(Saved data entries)
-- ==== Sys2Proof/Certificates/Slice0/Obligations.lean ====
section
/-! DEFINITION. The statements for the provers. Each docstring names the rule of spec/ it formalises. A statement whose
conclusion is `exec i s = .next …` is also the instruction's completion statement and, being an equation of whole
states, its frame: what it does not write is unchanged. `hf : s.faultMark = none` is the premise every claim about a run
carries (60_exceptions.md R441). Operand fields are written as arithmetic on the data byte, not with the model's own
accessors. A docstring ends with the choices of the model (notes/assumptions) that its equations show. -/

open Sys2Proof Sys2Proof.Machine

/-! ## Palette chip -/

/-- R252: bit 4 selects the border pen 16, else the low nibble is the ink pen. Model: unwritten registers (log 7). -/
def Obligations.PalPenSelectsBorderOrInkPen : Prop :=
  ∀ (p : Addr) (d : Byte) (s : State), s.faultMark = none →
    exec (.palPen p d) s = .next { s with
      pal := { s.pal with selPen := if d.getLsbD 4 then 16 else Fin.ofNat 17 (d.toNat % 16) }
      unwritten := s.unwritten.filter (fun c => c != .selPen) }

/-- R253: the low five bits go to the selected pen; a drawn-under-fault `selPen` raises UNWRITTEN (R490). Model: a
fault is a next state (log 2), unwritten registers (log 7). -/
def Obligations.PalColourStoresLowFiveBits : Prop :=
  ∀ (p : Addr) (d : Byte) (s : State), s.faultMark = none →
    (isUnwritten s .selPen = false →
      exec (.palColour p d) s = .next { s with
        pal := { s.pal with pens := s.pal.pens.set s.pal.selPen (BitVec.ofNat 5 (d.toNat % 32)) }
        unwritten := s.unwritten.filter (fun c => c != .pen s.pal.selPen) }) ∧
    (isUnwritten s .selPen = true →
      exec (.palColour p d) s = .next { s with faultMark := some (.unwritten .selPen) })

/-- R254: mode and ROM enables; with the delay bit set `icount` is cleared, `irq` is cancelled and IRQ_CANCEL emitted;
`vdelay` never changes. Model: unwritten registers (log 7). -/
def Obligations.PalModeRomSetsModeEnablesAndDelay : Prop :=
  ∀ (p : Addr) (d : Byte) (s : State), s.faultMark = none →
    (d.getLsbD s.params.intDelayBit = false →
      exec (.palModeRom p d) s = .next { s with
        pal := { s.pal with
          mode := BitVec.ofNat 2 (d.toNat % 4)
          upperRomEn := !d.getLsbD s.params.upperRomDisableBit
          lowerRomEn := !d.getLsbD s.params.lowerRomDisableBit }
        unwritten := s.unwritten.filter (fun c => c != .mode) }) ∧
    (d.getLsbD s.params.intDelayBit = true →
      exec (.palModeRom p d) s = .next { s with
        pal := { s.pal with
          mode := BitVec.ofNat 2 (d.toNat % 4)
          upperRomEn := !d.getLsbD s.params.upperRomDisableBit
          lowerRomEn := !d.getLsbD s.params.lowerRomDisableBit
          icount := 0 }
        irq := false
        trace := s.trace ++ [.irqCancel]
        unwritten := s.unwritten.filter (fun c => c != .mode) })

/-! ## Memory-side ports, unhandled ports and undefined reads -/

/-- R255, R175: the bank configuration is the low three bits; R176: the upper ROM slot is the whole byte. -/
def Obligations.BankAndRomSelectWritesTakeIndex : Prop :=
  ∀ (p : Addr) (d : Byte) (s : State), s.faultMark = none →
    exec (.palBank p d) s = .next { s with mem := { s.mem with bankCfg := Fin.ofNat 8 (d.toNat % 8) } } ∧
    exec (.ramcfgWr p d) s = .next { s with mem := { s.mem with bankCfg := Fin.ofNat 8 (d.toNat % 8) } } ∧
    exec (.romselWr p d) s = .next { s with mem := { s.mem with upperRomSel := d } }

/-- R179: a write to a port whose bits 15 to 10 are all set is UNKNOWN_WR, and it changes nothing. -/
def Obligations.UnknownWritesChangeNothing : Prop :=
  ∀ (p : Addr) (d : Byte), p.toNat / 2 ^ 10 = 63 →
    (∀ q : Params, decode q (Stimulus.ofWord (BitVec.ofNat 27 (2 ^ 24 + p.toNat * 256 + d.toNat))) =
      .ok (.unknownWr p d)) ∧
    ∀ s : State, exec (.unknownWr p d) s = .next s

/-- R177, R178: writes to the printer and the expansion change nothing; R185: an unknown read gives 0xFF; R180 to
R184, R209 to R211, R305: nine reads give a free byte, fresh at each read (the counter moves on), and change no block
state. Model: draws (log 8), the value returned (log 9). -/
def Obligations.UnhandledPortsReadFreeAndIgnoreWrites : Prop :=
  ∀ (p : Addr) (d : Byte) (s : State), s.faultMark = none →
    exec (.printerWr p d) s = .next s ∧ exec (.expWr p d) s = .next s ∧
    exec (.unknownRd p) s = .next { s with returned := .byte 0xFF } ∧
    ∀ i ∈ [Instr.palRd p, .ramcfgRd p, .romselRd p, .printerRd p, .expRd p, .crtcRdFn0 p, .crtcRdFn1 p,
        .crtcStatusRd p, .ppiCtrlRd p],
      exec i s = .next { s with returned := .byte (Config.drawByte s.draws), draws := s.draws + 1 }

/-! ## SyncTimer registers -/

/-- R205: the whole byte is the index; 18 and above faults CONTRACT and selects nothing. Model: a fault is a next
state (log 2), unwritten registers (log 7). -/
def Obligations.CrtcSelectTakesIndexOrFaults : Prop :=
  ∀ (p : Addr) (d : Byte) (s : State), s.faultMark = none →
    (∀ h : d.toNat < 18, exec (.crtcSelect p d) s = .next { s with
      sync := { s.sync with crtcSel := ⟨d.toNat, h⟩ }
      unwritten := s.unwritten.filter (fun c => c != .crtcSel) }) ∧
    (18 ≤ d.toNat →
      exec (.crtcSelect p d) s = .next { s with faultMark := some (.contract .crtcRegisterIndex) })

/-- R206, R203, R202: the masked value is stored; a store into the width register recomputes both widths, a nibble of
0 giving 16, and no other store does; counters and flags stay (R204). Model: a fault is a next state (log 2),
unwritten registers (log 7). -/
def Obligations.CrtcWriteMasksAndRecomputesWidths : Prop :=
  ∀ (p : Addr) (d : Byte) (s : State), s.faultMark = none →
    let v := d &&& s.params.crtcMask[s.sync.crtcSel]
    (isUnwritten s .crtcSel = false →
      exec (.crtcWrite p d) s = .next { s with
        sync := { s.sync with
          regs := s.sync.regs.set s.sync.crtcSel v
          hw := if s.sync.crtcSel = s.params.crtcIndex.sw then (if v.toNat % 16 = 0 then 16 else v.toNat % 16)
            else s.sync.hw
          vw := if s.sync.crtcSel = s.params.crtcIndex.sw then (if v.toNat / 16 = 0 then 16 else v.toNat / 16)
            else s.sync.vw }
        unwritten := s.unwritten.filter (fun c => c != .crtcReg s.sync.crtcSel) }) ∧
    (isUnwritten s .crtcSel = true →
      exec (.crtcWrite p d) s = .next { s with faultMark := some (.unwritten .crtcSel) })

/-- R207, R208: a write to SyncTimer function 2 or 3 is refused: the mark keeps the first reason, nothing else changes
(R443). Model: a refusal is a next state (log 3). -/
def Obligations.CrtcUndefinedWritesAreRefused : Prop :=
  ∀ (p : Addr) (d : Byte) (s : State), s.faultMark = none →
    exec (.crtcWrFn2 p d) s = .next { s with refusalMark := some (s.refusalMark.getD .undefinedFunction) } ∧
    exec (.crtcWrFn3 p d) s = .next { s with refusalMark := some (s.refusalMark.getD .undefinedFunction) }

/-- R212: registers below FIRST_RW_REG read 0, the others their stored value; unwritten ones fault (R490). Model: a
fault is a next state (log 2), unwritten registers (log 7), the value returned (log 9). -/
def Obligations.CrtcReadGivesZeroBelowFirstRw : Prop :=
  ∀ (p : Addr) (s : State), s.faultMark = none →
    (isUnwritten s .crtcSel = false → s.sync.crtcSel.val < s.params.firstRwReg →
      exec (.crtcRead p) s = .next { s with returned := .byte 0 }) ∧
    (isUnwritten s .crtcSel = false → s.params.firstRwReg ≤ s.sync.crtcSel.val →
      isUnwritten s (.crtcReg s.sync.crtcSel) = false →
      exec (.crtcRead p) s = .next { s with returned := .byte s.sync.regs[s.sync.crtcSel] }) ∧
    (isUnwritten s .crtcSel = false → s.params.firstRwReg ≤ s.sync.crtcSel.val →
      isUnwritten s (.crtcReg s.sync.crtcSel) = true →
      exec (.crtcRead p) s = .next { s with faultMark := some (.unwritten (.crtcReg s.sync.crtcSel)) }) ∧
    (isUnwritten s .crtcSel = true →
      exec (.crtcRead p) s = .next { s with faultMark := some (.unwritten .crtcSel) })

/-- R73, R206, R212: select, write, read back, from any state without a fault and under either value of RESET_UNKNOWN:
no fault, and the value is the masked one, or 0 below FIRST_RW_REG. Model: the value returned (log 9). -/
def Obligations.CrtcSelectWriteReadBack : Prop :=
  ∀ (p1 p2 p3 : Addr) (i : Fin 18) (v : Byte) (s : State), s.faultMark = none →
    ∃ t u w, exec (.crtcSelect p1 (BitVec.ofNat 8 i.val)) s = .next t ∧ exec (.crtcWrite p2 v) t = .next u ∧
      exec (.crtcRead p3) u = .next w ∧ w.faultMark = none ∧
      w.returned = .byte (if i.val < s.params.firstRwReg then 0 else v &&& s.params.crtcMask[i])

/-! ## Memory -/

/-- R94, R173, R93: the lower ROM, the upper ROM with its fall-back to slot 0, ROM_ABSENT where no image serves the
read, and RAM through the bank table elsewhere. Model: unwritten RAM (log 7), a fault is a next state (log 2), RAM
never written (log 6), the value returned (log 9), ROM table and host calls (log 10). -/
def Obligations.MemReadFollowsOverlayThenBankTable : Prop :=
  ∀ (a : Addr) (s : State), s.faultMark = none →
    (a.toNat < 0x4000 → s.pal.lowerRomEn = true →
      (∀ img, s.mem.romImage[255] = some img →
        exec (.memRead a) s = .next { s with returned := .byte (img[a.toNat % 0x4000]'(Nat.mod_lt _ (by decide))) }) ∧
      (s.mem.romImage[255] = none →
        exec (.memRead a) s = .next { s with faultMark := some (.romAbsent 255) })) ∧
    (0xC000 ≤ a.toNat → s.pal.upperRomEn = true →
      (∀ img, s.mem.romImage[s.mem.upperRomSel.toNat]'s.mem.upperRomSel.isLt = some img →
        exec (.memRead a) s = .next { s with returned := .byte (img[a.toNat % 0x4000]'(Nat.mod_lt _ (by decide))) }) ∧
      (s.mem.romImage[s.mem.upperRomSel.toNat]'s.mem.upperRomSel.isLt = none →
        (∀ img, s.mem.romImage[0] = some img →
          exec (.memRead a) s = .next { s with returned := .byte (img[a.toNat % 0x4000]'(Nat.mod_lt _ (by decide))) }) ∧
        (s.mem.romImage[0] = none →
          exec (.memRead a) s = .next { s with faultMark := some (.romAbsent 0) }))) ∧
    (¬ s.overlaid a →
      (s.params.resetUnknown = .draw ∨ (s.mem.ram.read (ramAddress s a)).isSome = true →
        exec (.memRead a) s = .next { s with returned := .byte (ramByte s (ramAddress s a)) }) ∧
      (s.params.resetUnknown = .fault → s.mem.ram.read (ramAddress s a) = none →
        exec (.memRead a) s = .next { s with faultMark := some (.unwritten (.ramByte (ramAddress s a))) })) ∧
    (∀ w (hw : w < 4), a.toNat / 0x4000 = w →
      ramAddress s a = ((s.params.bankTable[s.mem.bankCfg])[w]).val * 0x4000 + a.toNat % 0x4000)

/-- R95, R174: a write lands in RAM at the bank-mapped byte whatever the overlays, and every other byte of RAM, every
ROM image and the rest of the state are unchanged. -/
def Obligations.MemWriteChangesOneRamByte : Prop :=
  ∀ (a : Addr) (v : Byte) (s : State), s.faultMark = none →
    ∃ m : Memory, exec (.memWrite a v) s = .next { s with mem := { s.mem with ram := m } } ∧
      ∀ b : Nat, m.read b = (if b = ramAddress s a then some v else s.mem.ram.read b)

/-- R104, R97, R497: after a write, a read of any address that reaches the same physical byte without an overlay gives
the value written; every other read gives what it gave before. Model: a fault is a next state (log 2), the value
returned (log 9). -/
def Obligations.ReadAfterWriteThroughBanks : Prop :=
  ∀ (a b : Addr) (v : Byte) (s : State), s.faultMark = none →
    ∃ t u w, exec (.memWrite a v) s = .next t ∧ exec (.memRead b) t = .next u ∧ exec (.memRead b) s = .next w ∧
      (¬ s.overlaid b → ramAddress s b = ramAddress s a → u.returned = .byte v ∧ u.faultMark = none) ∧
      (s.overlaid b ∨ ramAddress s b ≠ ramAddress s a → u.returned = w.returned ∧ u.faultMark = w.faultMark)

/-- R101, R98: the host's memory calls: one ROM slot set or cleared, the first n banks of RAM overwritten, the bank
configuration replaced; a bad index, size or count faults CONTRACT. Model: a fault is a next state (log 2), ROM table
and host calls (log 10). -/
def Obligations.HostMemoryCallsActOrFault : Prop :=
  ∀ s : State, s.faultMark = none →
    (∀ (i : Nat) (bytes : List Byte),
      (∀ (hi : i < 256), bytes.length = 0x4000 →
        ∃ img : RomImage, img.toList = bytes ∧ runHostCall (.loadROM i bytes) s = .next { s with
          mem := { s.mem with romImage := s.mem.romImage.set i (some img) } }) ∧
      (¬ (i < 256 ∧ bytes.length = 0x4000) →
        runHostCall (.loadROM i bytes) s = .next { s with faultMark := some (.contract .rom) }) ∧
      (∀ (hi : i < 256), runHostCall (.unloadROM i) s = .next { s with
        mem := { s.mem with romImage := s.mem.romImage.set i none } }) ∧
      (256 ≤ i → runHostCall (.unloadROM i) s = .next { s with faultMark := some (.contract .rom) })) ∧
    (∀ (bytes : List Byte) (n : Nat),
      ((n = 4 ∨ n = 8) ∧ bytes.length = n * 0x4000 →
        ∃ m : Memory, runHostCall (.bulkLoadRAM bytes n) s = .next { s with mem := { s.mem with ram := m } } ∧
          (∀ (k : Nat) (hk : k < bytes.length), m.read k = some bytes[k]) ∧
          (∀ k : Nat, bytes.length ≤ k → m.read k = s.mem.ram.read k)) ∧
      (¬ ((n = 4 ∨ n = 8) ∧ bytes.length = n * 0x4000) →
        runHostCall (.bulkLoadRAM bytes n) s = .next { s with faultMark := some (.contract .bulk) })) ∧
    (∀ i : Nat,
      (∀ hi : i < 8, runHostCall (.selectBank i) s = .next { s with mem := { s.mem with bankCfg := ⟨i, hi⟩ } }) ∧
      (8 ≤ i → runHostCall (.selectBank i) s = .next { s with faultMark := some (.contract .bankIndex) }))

> **Problem**: All lines above between those holding "whole byte. -/" and "0xFF; R180 to", inclusive, must be set down unchanged, and no other line may be included.

> **Your response**:
/-- R255, R175: the bank configuration is the low three bits; R176: the upper ROM slot is the whole byte. -/
def Obligations.BankAndRomSelectWritesTakeIndex : Prop :=
  ∀ (p : Addr) (d : Byte) (s : State), s.faultMark = none →
    exec (.palBank p d) s = .next { s with mem := { s.mem with bankCfg := Fin.ofNat 8 (d.toNat % 8) } } ∧
    exec (.ramcfgWr p d) s = .next { s with mem := { s.mem with bankCfg := Fin.ofNat 8 (d.toNat % 8) } } ∧
    exec (.romselWr p d) s = .next { s with mem := { s.mem with upperRomSel := d } }

/-- R179: a write to a port whose bits 15 to 10 are all set is UNKNOWN_WR, and it changes nothing. -/
def Obligations.UnknownWritesChangeNothing : Prop :=
  ∀ (p : Addr) (d : Byte), p.toNat / 2 ^ 10 = 63 →
    (∀ q : Params, decode q (Stimulus.ofWord (BitVec.ofNat 27 (2 ^ 24 + p.toNat * 256 + d.toNat))) =
      .ok (.unknownWr p d)) ∧
    ∀ s : State, exec (.unknownWr p d) s = .next s

/-- R177, R178: writes to the printer and the expansion change nothing; R185: an unknown read gives 0xFF; R180 to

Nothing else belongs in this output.